Meaning Of Personal Finance
Personal Finance refers to money management with respect to personal savings, expenses and investments. It involves planning your current finances, taking care of your future financial needs, setting financial goals and preparing emergency corpus for unavoidable monetary circumstances. Basically, it is the budgeting of your cash inflows and outflows periodically.
In other words, personal finance is the financial planning of your present and future. It is concerned with fulfilling your needs, identifying your wants, listing your desires and ultimately allocating some amount to each of them to finance all the monetary requirements.
Elements of Personal Finance
Good personal finance management can help you achieve early financial freedom. The key to financial freedom is nothing but below five elements which must be followed religiously to maintain financial rigour and discipline.
Defining Financial Goals
Financial goals can range right from financing your children higher education, children marriage to planning retirement plans. This poses many monetary liabilities on surface. The best route to achieving those commitments is by quantifying them in monetary terms, calculating its inflated value and then starting monthly savings for them.
Defining financial goals gives you a clear vision and insight to work in that direction and sum up that amount of corpus; for you to live a financially free life. Proper financial goals give you a path for allocating your resources to best advantage which can yield maximum returns.
Corpus For Emergency Fund
Having an emergency fund has become a must, especially after events like Covid-19 and the economic crisis. Emergency funds are the contingency reserves which are highly useful during unexpected events or sudden losses. It covers unforeseeable cash flows and also takes care of family emergencies which may arise anytime. It is advisable to have at least 3-6 times of monthly expenses as your emergency fund corpus. However, the amount may differ from person to person.
Insurance and Investment
Protection reserve, other term for insurance and investment, is the cumulation of term and health insurance. Life insurance takes care of your family post your death and health insurance takes care of your medical amenities in case of your health issues.
Both the policies are extremely crucial when it comes to unexpected occurrences in life. They also perform as personal investments which pay good benefits at later stages of life. An ideal amount asided for insurance shall be 10 times of gross income of the insured.
Power of Compound Effect
Early investing gives a great advantage of the power of compounding. The early, the better – sooner the person starts investing, the higher corpus he is able to generate at early stages of life.
People who are new to investment horizon begin from bank FDs and then slowly take steps ahead to Insurance, Systematic Investment Plans(SIPs), Bonds, etc. Investment products like ULIP, Mutual funds etc act as passive income and backward earning sources where you need not work; money works for you!
When you are handy with investments, do not stick to one plan. Rather go for debt, equity, real estate, SIP, insurance and other investment plans so that even in times of hard economic crisis, your portfolio does not generate negative returns. You can adjust your portfolio according to your risk and return ratio and can take the advantage of anytime withdrawal from many of these sources.

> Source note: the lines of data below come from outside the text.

-- ==== Sys2Proof/Safety.lean ====
section
/-! DEFINITION. The terms in which statements speak of a command: what it does to the device, what it makes true, and
what it leaves alone; when a register write is accepted; and what SEC's store keeps whatever command comes. -/

namespace Sys2Proof.Machine

/-! ## What a command does -/

/-- The command completes, and its whole effect is that the device becomes `d`: SEC's store and the queue stay. -/
def Does (c : Instr) (s : State) (d : Dev) : Prop := exec c s = .next { s with dev := d }

/-- The command completes, and its whole effect is that the device becomes `d`, with what SEC's store takes in when a
counter's block is reserved or a reset begins (R215, R231). -/
def Acts (c : Instr) (s : State) (d : Dev) : Prop := exec c s = .next { s with nv := s.nv.follow s.dev d, dev := d }

/-- The command completes, and its whole effect is that SEC's store becomes `nv` and the device `d`. -/
def DoesBoth (c : Instr) (s : State) (nv : Secure) (d : Dev) : Prop := exec c s = .next { s with nv := nv, dev := d }

/-- The command completes with the queue as it was, and the store and device that it leaves satisfy `p`. -/
def Makes (c : Instr) (s : State) (p : Secure → Dev → Prop) : Prop :=
  ∃ t, exec c s = .next t ∧ t.pending = s.pending ∧ p t.nv t.dev

/-- Nothing but the fields of the device that `g` takes from the next state may change: the frame of a command. -/
def Leaves (c : Instr) (s : State) (g : Dev → Dev) : Prop :=
  ∀ t, exec c s = .next t → t = { s with dev := g t.dev }

/-- The same for a command with which SEC's store takes in what it takes in when a counter's block is reserved or a reset
begins. -/
def LeavesNv (c : Instr) (s : State) (g : Dev → Dev) : Prop :=
  ∀ t, exec c s = .next t → t = { s with nv := s.nv.follow s.dev t.dev, dev := g t.dev }

/-- The same for a command that acts on SEC's store too: there `h` takes from the next state what may change. -/
def LeavesBoth (c : Instr) (s : State) (h : Secure → Secure) (g : Dev → Dev) : Prop :=
  ∀ t, exec c s = .next t → t = { s with nv := h t.nv, dev := g t.dev }

/-! ## Register writes (R364, R388) -/

/-- A write of a word by an interface that reaches the device is accepted: it is not refused, the address holds a
register whose domain is ON, and the register does not act over SPI only. -/
def Dev.accepts (d : Dev) (nv : Secure) (i : Iface) (a w : Nat) : Bool :=
  d.reaches i && (d.wholeRefusal i a w).isNone && (d.view nv a).isSome && !d.regOff a && !(i.isInBand && spiOnly a)

/-- A dispatched command of a context whose opcode is about to run. -/
abbrev Dev.runs (d : Dev) (ctx op : Nat) (f : Flight) : Prop := d.fresh ctx op = some f

/-! ## SEC's store (R30, R31, R215 to R226, R344) -/

/-- What SEC's store holds fits its registers: the alarm latch has a bit for each source, the counts saturate, and
ERASE_EPOCH has 32 bits (R220 to R223, R236). -/
def Secure.ok (nv : Secure) : Bool :=
  decide (nv.alarmLatch < 16) && decide (nv.alarms ≤ 0xFFFF) && decide (nv.eraseEpoch ≤ 0xFFFFFFFF) &&
    decide (nv.unlockFails ≤ 0xFFFF)

/-- What no command undoes in SEC's store: fuses, the enrolled authority, the index hash key once drawn, the rollback
floors, the counts and ERASE_EPOCH (R30, R31, R161, R220, R221, R344). -/
def Secure.lasts (a b : Secure) : Prop :=
  b.serial = a.serial ∧ b.rootKey = a.rootKey ∧ b.fwAuthority = a.fwAuthority ∧
    (∀ h, a.authority = some h → b.authority = some h) ∧ (∀ k, a.indexKey = some k → b.indexKey = some k) ∧
    a.floor ≤ b.floor ∧ a.svnFloor ≤ b.svnFloor ∧ min a.alarms 0xFFFF ≤ b.alarms ∧ a.eraseEpoch ≤ b.eraseEpoch ∧
    min a.unlockFails 0xFFFF ≤ b.unlockFails ∧ (a.epochDead = true → b.epochDead = true)

/-- A state is safe where SEC's store is: the terms in which a safe run is one that never leaves these states. -/
def State.safe (s : State) : Bool := s.nv.ok

end Sys2Proof.Machine
end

Ways to Manage Personal Finance
Personal finance is a subjective habit and requires personal calculations and estimations. However, a basic idea about its management can be summed up as following:
Identification of Financial Needs
As stated above, to manage personal finance, one must identify his needs and wants and do periodic reviews of his income and expenditure. You can further classify your financial goals into small, mid and long term goals and accordingly park your money into those funds or Investment (or saving) channels.
There is a 50-30-20 rule which states that 50% of your income should be used for expenditure, 30% for saving and rest 20% for investment. This is a general line of income disbursement. Budgeting can be done either 50-50, 70-30 or in many other ways which people find their money fit in.
Review your Monetary Goals
Having done a resourceful planning of your funds, you must periodically review and revise your financial goals in order to see if expenses are in control or there are any gaps in actual and standard budgeting. This will help you manage your money even by the end of the month and also help you reap the fruits of personal finance management.